Хорошо помню свой первый урок классического танца. Я стою у станка в балетных лосинах, весь обтянутый и прилизанный, словно леденец на палочке. В классе нас, таких оболтусов, четверо, а также десяток девочек, уже старательно тянущих 'носок', втягивающих животики, 'подбирающих хвостики' и стреляющих при этом живенько глазками в нашу сторону. У моих ног присела Мая Николаевна, наш преподаватель по балету, вчерашняя выпускница Московского института Культуры. Эта красавица-блондинка оптимистично пытается привести мои ступни в пятую позицию, выворачивая бедра, поджимая ладошкою живот, шлепая по ягодицам и уговаривая меня за всем этим следить одновременно. Так как сие было выше моих скромных способностей, она, неугомонная, какое-то время еще управляет непослушными частями моего тела своими требовательными, но нежными ручками. 'Маечка ты наша Николаевна!' - восклицаю я мысленно, лихорадочно пытаясь обуздать свою эрекцию, предательски норовившую торжественно заявить о своем пришествии... 'Вот только не сейчас, только не здесь!..' - девственно вопит мой внутренний голос. Еще минуту назад, когда она возилась с ногами стоящего впереди меня Ваньки, я все недоумевал: отчего у того шея такая красная? Сзади меня - только девочки и они тоже видят сейчас мою шею. Хорошо, что только шею, а не ужас в моих глазах. Что бы хоть как-то сосредоточиться на восклицаниях Маи Николаевны у моих ног, обращаю свой взор вниз и утыкаюсь ей в декольте - туда, где нежится волшебство. 'Нет, ну какой же бес дернул меня поступать на хореографическое отделение?!' - вопит уже очумело все тот же голос.

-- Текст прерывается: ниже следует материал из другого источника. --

/-- A rounded mean of weights `w` and `n - w` stays between any bounds of its two parts. -/
theorem weightedMean_between {n w a b : Nat} (hn : 0 < n) (hw : w ≤ n) (ha : lo ≤ a ∧ a ≤ hi) (hb : lo ≤ b ∧ b ≤ hi) :
    lo ≤ (w * a + (n - w) * b + n / 2) / n ∧ (w * a + (n - w) * b + n / 2) / n ≤ hi := by
  have parts (x : Nat) : w * x + (n - w) * x = n * x := by rw [← Nat.add_mul, Nat.add_sub_cancel' hw]
  have below : n * lo ≤ w * a + (n - w) * b :=
    parts lo ▸ Nat.add_le_add (Nat.mul_le_mul_left w ha.1) (Nat.mul_le_mul_left (n - w) hb.1)
  have above : w * a + (n - w) * b ≤ n * hi :=
    parts hi ▸ Nat.add_le_add (Nat.mul_le_mul_left w ha.2) (Nat.mul_le_mul_left (n - w) hb.2)
  constructor
  · rw [Nat.le_div_iff_mul_le hn, Nat.mul_comm lo]
    omega
  · rw [Nat.div_le_iff_le_mul hn, Nat.mul_comm hi]
    omega

theorem blend_between {opacity top below : Nat} (h : opacity ≤ 256) (ht : lo ≤ top ∧ top ≤ hi) (hb : lo ≤ below ∧ below ≤ hi) :
    lo ≤ blend opacity top below ∧ blend opacity top below ≤ hi := weightedMean_between (by decide) h ht hb

theorem blend_opaque (top below : Nat) : blend 256 top below = top := by
  unfold blend
  omega

theorem blend_transparent (top below : Nat) : blend 0 top below = below := by
  unfold blend
  omega

theorem blend_self {opacity : Nat} (h : opacity ≤ 256) (top : Nat) : blend opacity top top = top := by
  obtain ⟨least, most⟩ := blend_between h ⟨le_refl top, le_refl top⟩ ⟨le_refl top, le_refl top⟩
  exact le_antisymm most least

theorem mixPair_between {first second weight : Nat} (h : weight ≤ 16) (h1 : lo ≤ first ∧ first ≤ hi)
    (h2 : lo ≤ second ∧ second ≤ hi) : lo ≤ mixPair first second weight ∧ mixPair first second weight ≤ hi := by
  have mean : mixPair first second weight = (weight * second + (16 - weight) * first + 16 / 2) / 16 := by
    rw [mixPair, Nat.mul_comm first, Nat.mul_comm second, Nat.add_comm (_ * first)]
  rw [mean]
  exact weightedMean_between (by decide) h h2 h1

theorem average_between {xs : List Nat} (hne : xs ≠ []) (h : ∀ x ∈ xs, lo ≤ x ∧ x ≤ hi) :
    lo ≤ average xs ∧ average xs ≤ hi := by
  have pos : 0 < xs.length := List.length_pos_iff.mpr hne
  have below : xs.length * lo ≤ xs.sum := by simpa using List.card_nsmul_le_sum xs lo fun x hx => (h x hx).1
  have above : xs.sum ≤ xs.length * hi := by simpa using List.sum_le_card_nsmul xs hi fun x hx => (h x hx).2
  constructor
  · rw [average, Nat.le_div_iff_mul_le pos, Nat.mul_comm lo]
    omega
  · rw [average, Nat.div_le_iff_le_mul pos, Nat.mul_comm hi]
    omega

end Means

section Sampling
variable (x : Slot) (q : Plan) (comp : Colour → Component)

theorem length_blockSamples (c r dh dv : Nat) : (blockSamples x q comp c r dh dv).length = dh * dv := by
  simp [blockSamples, List.length_flatMap, Nat.mul_comm]
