-- ==== Sys2Proof/Machine/Shifts.lean ====
section
/-! DEFINITION. Cross-word shifts and normalisation (spec/43_shift.md, spec/45_normalize.md). No argument fault. -/

namespace Sys2Proof.Machine

/-- `SHL rd, ra, #amount` (R110, R112). -/
def execShl (rd ra : Reg) (amount : Word) (s : State) : Host.Outcome State Fault Refusal :=
  s.command fun s => s.writeMask rd ((shlDirection (signedImm amount)).apply (s.mask ra))

/-- `SHR rd, ra, #amount` (R110, R113). -/
def execShr (rd ra : Reg) (amount : Word) (s : State) : Host.Outcome State Fault Refusal :=
  s.command fun s => s.writeMask rd ((shrDirection (signedImm amount)).apply (s.mask ra))

/-- `NORM rd, ra`; `q` is not written (R130). -/
def execNorm (rd ra : Reg) (s : State) : Host.Outcome State Fault Refusal :=
  s.command fun s => s.writeMask rd (normalize (s.mask ra))

end Sys2Proof.Machine
end

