-- ==== Sys2Proof/Machine/Step.lean ====
section
/-! DEFINITION. One step of the block: the events at the port up to the end of one command, and that command
(spec/10_state.md R26, spec/30_encoding.md R46). -/

namespace Sys2Proof.Machine

/-- Check a complete command and execute it, or take the `ILLEGAL_COMMAND` fault (spec/30_encoding.md R46, R49,
spec/60_exceptions.md R154). -/
def runCommand (ws : List Word) (s : State) : Host.Outcome State Fault Refusal :=
  match decode ws with
  | .ok i => exec i s
  | .error _ => .next (s.raiseIllegal ws)

/-- One step. In the faulted state one event is taken (spec/60_exceptions.md R155). Otherwise events are taken up to the
end of a command, which is then checked and executed, `rx` being empty again; or up to a reset; or, where the input ends
first, the words received stay in `rx` and nothing else happens (spec/30_encoding.md R46). -/
def step (s : State) : Host.Outcome State Fault Refusal :=
  if s.err then .next s.faultedEvent
  else
    match receive s.rx s.inbox with
    | .pending rx => .next (s.setPort rx [])
    | .complete ws rest => runCommand ws (s.setPort [] rest)
    | .reset rest => .next (s.restart rest)

/-- The host offers the words of the given instruction next, at a command boundary: they stand at the front of the
input, where the next step takes them (log entry 4). -/
def State.withFetchWord (s : State) (nbits w : Nat) : State :=
  s.setPort [] ((tableWords nbits w).map .word ++ s.inbox)

end Sys2Proof.Machine
end

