-- ==== Sys2Proof/Machine/Assembly.lean ====
section
/-! DEFINITION. The assembler text of a command (spec/30_encoding.md R48, R50) and the assembling of an immediate. The
machine itself never reads text. -/

namespace Sys2Proof.Machine

/-- The word a signed immediate `#k` assembles to: `#-k` is `2^32 - k` (spec/30_encoding.md R50). -/
def assembleSigned (k : Int) : Word := BitVec.ofInt 32 k

/-- `m0 .. m3`. -/
def regText (r : Reg) : String := "m" ++ toString r.val

/-- `#` and the value of an unsigned immediate. -/
def unsignedText (i : Word) : String := "#" ++ toString (unsignedImm i)

/-- `#` and the value of a signed immediate. -/
def signedText (i : Word) : String := "#" ++ toString (signedImm i)

/-- The payload between braces, `P[0]` first (spec/30_encoding.md R50). -/
def payloadText (ps : List Word) : String :=
  (Char.ofNat 123).toString ++ ", ".intercalate (ps.map fun p => toString p.toNat) ++ (Char.ofNat 125).toString

/-- The line that assembles to a command, operands in the order of spec/30_encoding.md R50. -/
def assemblyText : Instr → String
  | .new rd w => "NEW " ++ ", ".intercalate [regText rd, unsignedText w]
  | .consw rd p => "CONSW " ++ ", ".intercalate [regText rd, payloadText p]
  | .consws rd p w => "CONSWS " ++ ", ".intercalate [regText rd, payloadText p, unsignedText w]
  | .cpy rd ra => "CPY " ++ ", ".intercalate [regText rd, regText ra]
  | .setone rd ra p => "SETONE " ++ ", ".intercalate [regText rd, regText ra, signedText p]
  | .setzero rd ra p => "SETZERO " ++ ", ".intercalate [regText rd, regText ra, signedText p]
  | .add rd ra rb => "ADD " ++ ", ".intercalate [regText rd, regText ra, regText rb]
  | .adds rd ra k => "ADDS " ++ ", ".intercalate [regText rd, regText ra, unsignedText k]
  | .sub rd ra rb => "SUB " ++ ", ".intercalate [regText rd, regText ra, regText rb]
  | .subs rd ra k => "SUBS " ++ ", ".intercalate [regText rd, regText ra, unsignedText k]
  | .shl rd ra k => "SHL " ++ ", ".intercalate [regText rd, regText ra, signedText k]
  | .shr rd ra k => "SHR " ++ ", ".intercalate [regText rd, regText ra, signedText k]
  | .norm rd ra => "NORM " ++ ", ".intercalate [regText rd, regText ra]
  | .mso ra => "MSO " ++ regText ra
  | .lso ra => "LSO " ++ regText ra
  | .runlen ra w => "RUNLEN " ++ ", ".intercalate [regText ra, unsignedText w]
  | .eq ra rb => "EQ " ++ ", ".intercalate [regText ra, regText rb]
  | .twosc rd ra w => "TWOSC " ++ ", ".intercalate [regText rd, regText ra, unsignedText w]
  | .rdsize ra => "RDSIZE " ++ regText ra
  | .rdcnt ra => "RDCNT " ++ regText ra
  | .rdseg ra i => "RDSEG " ++ ", ".intercalate [regText ra, unsignedText i]

end Sys2Proof.Machine
end

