-- ==== Sys2Proof/Laws/PerInstr.lean ====
section
/-! SUPPORT. Statements about every instruction as syntax, one lemma per constructor. -/

namespace Sys2Proof.Laws.SelfFramed

/-- A well-formed command's words are as many as its own control word announces (spec/30_encoding.md R40, R44). -/
def Statement (i : Instr) : Prop :=
  i.WellFormed → (encode i).length = commandLength (controlWord i.fields)

theorem new (rd : Reg) (width : Word) : Statement (.new rd width) := encode_length _
theorem consw (rd : Reg) (payload : List Word) : Statement (.consw rd payload) := encode_length _
theorem consws (rd : Reg) (payload : List Word) (width : Word) : Statement (.consws rd payload width) := encode_length _
theorem cpy (rd ra : Reg) : Statement (.cpy rd ra) := encode_length _
theorem setone (rd ra : Reg) (position : Word) : Statement (.setone rd ra position) := encode_length _
theorem setzero (rd ra : Reg) (position : Word) : Statement (.setzero rd ra position) := encode_length _
theorem add (rd ra rb : Reg) : Statement (.add rd ra rb) := encode_length _
theorem adds (rd ra : Reg) (scalar : Word) : Statement (.adds rd ra scalar) := encode_length _
theorem sub (rd ra rb : Reg) : Statement (.sub rd ra rb) := encode_length _
theorem subs (rd ra : Reg) (scalar : Word) : Statement (.subs rd ra scalar) := encode_length _
theorem shl (rd ra : Reg) (amount : Word) : Statement (.shl rd ra amount) := encode_length _
theorem shr (rd ra : Reg) (amount : Word) : Statement (.shr rd ra amount) := encode_length _
theorem norm (rd ra : Reg) : Statement (.norm rd ra) := encode_length _
theorem mso (ra : Reg) : Statement (.mso ra) := encode_length _
theorem lso (ra : Reg) : Statement (.lso ra) := encode_length _
theorem runlen (ra : Reg) (width : Word) : Statement (.runlen ra width) := encode_length _
theorem eq (ra rb : Reg) : Statement (.eq ra rb) := encode_length _
theorem twosc (rd ra : Reg) (width : Word) : Statement (.twosc rd ra width) := encode_length _
theorem rdsize (ra : Reg) : Statement (.rdsize ra) := encode_length _
theorem rdcnt (ra : Reg) : Statement (.rdcnt ra) := encode_length _
theorem rdseg (ra : Reg) (index : Word) : Statement (.rdseg ra index) := encode_length _

end Sys2Proof.Laws.SelfFramed
end

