/-- What the port, a reset, an illegal word sequence and every command keep, every step keeps. -/
theorem step_keeps {P : State → Prop} (hport : ∀ s rx rest, P s → P (s.setPort rx rest))
    (hrestart : ∀ s rest, P s → P (s.restart rest)) (hillegal : ∀ s ws, P s → P (s.raiseIllegal ws))
    (hexec : ∀ s t i, P s → exec i s = .next t → P t) {s t : State} (hs : P s) (ht : step s = .next t) : P t := by
  have of_next : ∀ {u}, step s = .next u → P u → P t := fun hu h =>
    Host.Outcome.next.inj (hu.symm.trans ht) ▸ h
  obtain ⟨-, hu⟩ | ⟨-, rx, -, hu⟩ | ⟨-, rest, -, hu⟩ | ⟨-, ws, rest, -, hrun⟩ := step_cases s
  · refine of_next hu ?_
    unfold State.faultedEvent
    split
    · exact hs
    · exact hport _ _ _ hs
    · exact hrestart _ _ hs
  · exact of_next hu (hport _ _ _ hs)
  · exact of_next hu (hrestart _ _ hs)
  · obtain ⟨i, -, hu⟩ | ⟨e, -, hu⟩ := hrun
    · exact hexec _ _ i (hport s [] rest hs) (hu.symm.trans ht)
    · exact of_next hu (hillegal _ _ (hport _ _ _ hs))

/-- Well-formed mask registers stay well formed in every step (spec/10_state.md R12: "at every time"). -/
theorem step_keeps_masksWellFormed {s t : State} (hw : s.MasksWellFormed) (ht : step s = .next t) :
    t.MasksWellFormed := by
  refine step_keeps (fun _ _ _ h => h) (fun s rest _ => s.restart_masksWellFormed rest) (fun _ _ h => h) ?_ hw ht
  intro s t i hw ht
  obtain ⟨u, hu, huw⟩ := exec_keeps_masksWellFormed hw i
  obtain rfl := Host.Outcome.next.inj (hu.symm.trans ht)
  exact huw

/-- No step changes the parameters (log entry 1). -/
theorem step_keeps_cfg {s t : State} (ht : step s = .next t) : t.cfg = s.cfg := by
  refine step_keeps (P := fun u => u.cfg = s.cfg) (fun _ _ _ h => h) (fun _ _ h => h) (fun _ _ h => h) ?_ rfl ht
  intro v w i hv hw
  obtain ⟨u, hu, -, -, hcfg⟩ := exec_next i v
  obtain rfl := Host.Outcome.next.inj (hu.symm.trans hw)
  exact hcfg.trans hv

end Sys2Proof.Machine
end

section
/-! PROOFS. The statements about the state and its write-back stage (spec/10_state.md R16, R18, R25). -/

namespace Sys2Proof.Proofs

open Sys2Proof.Machine Sys2Proof.Statements

/-- Settles O9. -/
theorem resetValues : Obligations.ResetValues :=
  fun c => ⟨State.mask_resetWith c, State.resetWith_q c, State.resetWith_err c, State.resetWith_cause c,
    congrArg Cause.code (State.resetWith_cause c), State.resetWith_finfo c, State.resetWith_rx c⟩

/-- Settles O20: the writes from what a command can do to one block, the reads from its effect being the same on two. -/
theorem registerReadWriteMatrix : Obligations.RegisterReadWriteMatrix := by
  constructor
  · intro s t i h ht
    obtain ⟨u, hu, hcases⟩ := exec_running_cases h i
    obtain rfl := Host.Outcome.next.inj (hu.symm.trans ht)
    obtain ⟨c, info, -, -, rfl⟩ | ⟨rd, v, hd, rfl⟩ | ⟨v, hd, rfl⟩ := hcases
    · rfl
    · simp only [State.writeMask_err, h, hd, State.mask_writeMask_self, Bool.false_eq_true, if_false]
      rfl
    · simp only [State.writeQ_err, h, hd, Bool.false_eq_true, if_false]
      rfl
  · intro s s' t t' i h h' hc hm ht ht'
    obtain ⟨u, u', hu, hu', heff⟩ := exec_sameEffect h h' hc i hm
    obtain rfl := Host.Outcome.next.inj (hu.symm.trans ht)
    obtain rfl := Host.Outcome.next.inj (hu'.symm.trans ht')
    obtain ⟨c, info, rfl, rfl⟩ | ⟨rd, v, hd, rfl, rfl⟩ | ⟨v, hd, rfl, rfl⟩ := heff
    · exact ⟨rfl, fun _ => ⟨rfl, rfl⟩, fun he => nomatch he⟩
    · simp [hd, h, h', hc]
    · simp [hd, h, h']

/-- Settles O21: the stored value is `canon` of the result, and well-formed masks, which every step keeps, are
canonical. -/
theorem writeBackCanonicalises : Obligations.WriteBackCanonicalises := by
  refine ⟨fun s rd v hn => ⟨canon s.cfg v, rfl, canon_size s.cfg v, canon_n s.cfg v hn, ?_, ?_⟩, ?_, ?_⟩
  · rintro (hc | hz)
    · exact canon_of_not_canon s.cfg v hc
    · exact canon_of_size_mod_eq_zero s.cfg v hz
  · intro hc
    rw [canon_val s.cfg v hn, if_pos hc]
  · intro c i
    rw [State.mask_resetWith]
    exact Nat.two_pow_pos _
  · rintro s t i ⟨-, hmasks, -, -⟩ hc ht
    have hcfg : t.cfg = s.cfg := step_keeps_cfg ht
    obtain ⟨-, -, hcanonical⟩ := step_keeps_masksWellFormed hmasks ht i
    exact hcanonical (by rw [hcfg]; exact hc)

end Sys2Proof.Proofs
end

section
/-! SUPPORT. The round trip of the encoder after the decoder, and R49's five clauses as exactly the word sequences the
decoder refuses (spec/30_encoding.md R40 to R49). -/

namespace Sys2Proof

open Statements

/-! ## Opcodes (spec/30_encoding.md R48) -/

theorem Op.ofCode_eq_some_iff {n : Nat} {op : Op} : Op.ofCode n = some op ↔ op.code = n :=
  ⟨Op.code_of_ofCode, fun h => h ▸ Op.ofCode_code op⟩

/-- The rows of R48 are the decoder's opcodes with their formats. -/
theorem mem_opcodeRows_iff {n : Nat} {fmt : Format} :
    (n, fmt) ∈ opcodeRows ↔ ∃ op, Op.ofCode n = some op ∧ op.format = fmt := by
  have hrows : opcodeRows = Op.all.map fun op => (op.code, op.format) := rfl
  have hall : ∀ op, op ∈ Op.all := fun op => by cases op <;> decide
  simp [hrows, hall, Op.ofCode_eq_some_iff]

/-! ## Control-word fields (spec/30_encoding.md R41) -/

theorem rdField_val (c : Word) : (rdField c).val = bits c 9 8 := Nat.mod_eq_of_lt (bits_lt c 9 8)

theorem raField_val (c : Word) : (raField c).val = bits c 11 10 := Nat.mod_eq_of_lt (bits_lt c 11 10)

theorem rbField_val (c : Word) : (rbField c).val = bits c 13 12 := Nat.mod_eq_of_lt (bits_lt c 13 12)

theorem rdField_eq_zero_iff (c : Word) : rdField c = 0 ↔ bits c 9 8 = 0 := by
  rw [← rdField_val]; exact Fin.ext_iff

theorem raField_eq_zero_iff (c : Word) : raField c = 0 ↔ bits c 11 10 = 0 := by
  rw [← raField_val]; exact Fin.ext_iff

theorem rbField_eq_zero_iff (c : Word) : rbField c = 0 ↔ bits c 13 12 = 0 := by
  rw [← rbField_val]; exact Fin.ext_iff

theorem reservedClear_iff (c : Word) :
    reservedClear c = true ↔ bits c 7 6 = 0 ∧ bits c 15 14 = 0 ∧ bits c 31 24 = 0 := by
  simp [reservedClear, and_assoc]

/-- A control word with clear reserved bits is the one its fields are assembled to (spec/30_encoding.md R41). -/
theorem controlWord_fieldsOf {op : Op} {c : Word} (imm : Word) {ps : List Word} (hop : op.code = opcField c)
    (hclear : reservedClear c = true) (hl : ps.length = lenField c) : controlWord (fieldsOf op c imm ps) = c := by
  have hle : (fieldsOf op c imm ps).payload.length ≤ lenMax := hl ▸ lenField_le c
  obtain ⟨h76, h1514, h3124⟩ := (reservedClear_iff c).mp hclear
  apply BitVec.eq_of_toNat_eq
  rw [controlWord_toNat _ hle]
  simp only [fieldsOf, hop, hl, rdField_val, raField_val, rbField_val, opcField, lenField]
  simp only [bits] at *
  omega

/-! ## Fields that a format leaves zero (spec/30_encoding.md R45) -/

/-- The fields that the opcode's format does not use are zero: clauses 3, 4 and 5 of R49 do not hold. -/
def Fields.UnusedClear (f : Fields) : Prop :=
  (f.op.format.usesRd = false → f.rd = 0) ∧ (f.op.format.usesRa = false → f.ra = 0) ∧
  (f.op.format.usesRb = false → f.rb = 0) ∧ (f.op.format.usesPayload = false → f.payload = []) ∧
  (f.op.format.usesImm = false → f.imm = 0)

/-- Such fields are those of the command they stand for. -/
theorem Fields.fields_toInstr {f : Fields} (h : f.UnusedClear) : f.toInstr.fields = f := by
  obtain ⟨op, rd, ra, rb, imm, ps⟩ := f
  obtain ⟨hrd, hra, hrb, hps, himm⟩ := h
  cases op <;> simp_all [Fields.toInstr, Instr.fields, Op.format, Format.usesRd, Format.usesRa, Format.usesRb,
    Format.usesPayload, Format.usesImm]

Следующий ее урок мы с Ванькой прогуляли.
***
Лето выдалось аномально жарким для Германии и я был несказанно рад, что оно наконец-то закончилось. Новый учебный год уже начался и завтра у внука первый урок сексуальных отношений, где ему расскажут все то, о чем я в пятом классе еще не подозревал и даже в седьмом не догадывался, а, впрочем, и в десятом мало что знал. Этим летом я наблюдал, как он и две мои внучки без всякого стеснения переодевались не прячась друг от друга, что бы купаться в бассейне у меня на даче. От комментариев благоразумно воздержался - не нашел что сказать. Да они бы меня и не поняли. Никак не реагируя на сам процесс смены одежды, детки весело щебетали о своих делах, торопясь окунуться в прохладную воду. 'Пожалуй переживет он те 'многие знания', несмотря на 'многие мои печали'' - успокаиваю себя, но червь сомнения меня все же не оставляет. 'Уж, не напроситься-ли с ним на урок?' - вертится не вполне адекватная мысль в голове. От чего-то так хочется увидеть, как он отреагирует на свои первые открытия. Мои-то все еще стоят у меня перед глазами.
***
Мы прилипли к окну нашей комнаты в общаге, в ожидании еженощного аттракциона. Напротив - общежитие торгового техникума, где проживали исключительно девушки. Вот уже вторую неделю эти шалуньи устраивали нам представления с раздеванием при 'художественно' выставленном свете. Не знаю, из гуманитарных ли соображений, из любви ли к будущим деятелям искусства или просто озорства ради, но они собирали у окон всю мужскую братию нашего 'культ-заповедника'. В нашем окне нас уже шестеро. А вот Леше - якуту, поступившему в институт по разнарядке национальных кадров, места не хватило. Этот, неискушенный еще соблазнами цивилизации, 'кадр' отчаянно пытался протиснуть свое тщедушное тельце про меж наших, закаменевших в 'партере'.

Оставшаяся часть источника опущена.